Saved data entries
-- ==== Sys2Proof/Machine/Operands.lean ====
section
/-! DEFINITION. Every operand form of the spec: effective addresses and the step of SK (20_memory rules
R60 to R68), and the order of effects inside an instruction (rule R71), written once for a source
operand, for a store and for a read-modify-write. -/

namespace Sys2Proof.Machine

/-- `off(S)` (20_memory section 5, parameter OFFSET_S_SIGNED). -/
def off (o : Byte) : Word := if offsetSSigned then sext16 o else zext16 o

/-- The effective address, from the registers before the instruction (rules R62 to R68, R71). -/
def State.ea (s : State) : Mem → Word
  | .direct adr => adr
  | .indirect => s.reg16 .cd
  | .indexed o => s.sk + off o
  | .incremental o _ => s.sk + off o
  | .decremental o _ => s.sk + off o
  | .indirectSk o => s.sk + s.reg16 .cd + off o
  | .indexedYg o => s.yg + off o

/-- The `post` of a memory operand: methods R and Z step SK, always by the zero-extended step byte (rules
R65, R66, R130). -/
def State.stepSk (s : State) : Mem → State
  | .incremental _ r => { s with sk := s.sk + zext16 r }
  | .decremental _ r => { s with sk := s.sk - zext16 r }
  | _ => s

/-- The value of `operand8(method)` (rule R130). -/
def State.src8 (s : State) : Src8 → Except Fault Byte
  | .imm v => .ok v
  | .reg k => .ok (s.reg8 k)
  | .mem m => s.read8 (s.ea m)

/-- The `post` of `operand8(method)` (rule R130). -/
def State.post8 (s : State) : Src8 → State
  | .mem m => s.stepSk m
  | _ => s

/-- The value of `operand16(method)` (rule R130). -/
def State.src16 (s : State) : Src16 → Except Fault Word
  | .imm v => .ok v
  | .reg k => .ok (s.reg16 k)
  | .mem m => s.read16 (s.ea m)

/-- The `post` of `operand16(method)` (rule R130). -/
def State.post16 (s : State) : Src16 → State
  | .mem m => s.stepSk m
  | _ => s

/-- An instruction with an 8-bit source operand: read it, run `f` on its value, step SK (rules R71,
R130). -/
def withSrc8 (x : Src8) (s : State) (f : Byte → State → State) : Host.Outcome State Fault Refusal :=
  match s.src8 x with
  | .ok v => .next ((f v s).post8 x)
  | .error e => .fault e

/-- An instruction with a 16-bit source operand (rules R71, R130). -/
def withSrc16 (x : Src16) (s : State) (f : Word → State → State) :
    Host.Outcome State Fault Refusal :=
  match s.src16 x with
  | .ok v => .next ((f v s).post16 x)
  | .error e => .fault e

/-- Store a byte at a memory operand, then step SK (rules R71, R175). -/
def store8 (m : Mem) (v : Byte) (s : State) : Host.Outcome State Fault Refusal :=
  match s.write8 (s.ea m) v with
  | .ok t => .next (t.stepSk m)
  | .error e => .fault e

/-- Store a byte pair at a memory operand, then step SK (rules R71, R180). -/
def store16 (m : Mem) (v : Word) (s : State) : Host.Outcome State Fault Refusal :=
  match s.write16 (s.ea m) v with
  | .ok t => .next (t.stepSk m)
  | .error e => .fault e

/-- `rmw(method, f)` of rule R220: the operand becomes `f` of itself, `flags old` gives the flags, and SK
is stepped last (rules R55, R71, R220). -/
def rmw (x : Operand8) (s : State) (f : Byte → Byte) (flags : Byte → State → State) :
    Host.Outcome State Fault Refusal :=
  match x with
  | .reg k => .next (flags (s.reg8 k) (s.setReg8 k (f (s.reg8 k))))
  | .mem m =>
    match s.read8 (s.ea m) with
    | .ok v =>
      match s.write8 (s.ea m) (f v) with
      | .ok t => .next ((flags v t).stepSk m)
      | .error e => .fault e
    | .error e => .fault e

end Sys2Proof.Machine
end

## What you have to do:
The lines above that hold "rules" are the result; show every one of them.

## Answer space:
/-! DEFINITION. Every operand form of the spec: effective addresses and the step of SK (20_memory rules
/-- The effective address, from the registers before the instruction (rules R62 to R68, R71). -/
/-- The `post` of a memory operand: methods R and Z step SK, always by the zero-extended step byte (rules
/-- An instruction with an 8-bit source operand: read it, run `f` on its value, step SK (rules R71,
/-- An instruction with a 16-bit source operand (rules R71, R130). -/
/-- Store a byte at a memory operand, then step SK (rules R71, R175). -/
/-- Store a byte pair at a memory operand, then step SK (rules R71, R180). -/
is stepped last (rules R55, R71, R220). -/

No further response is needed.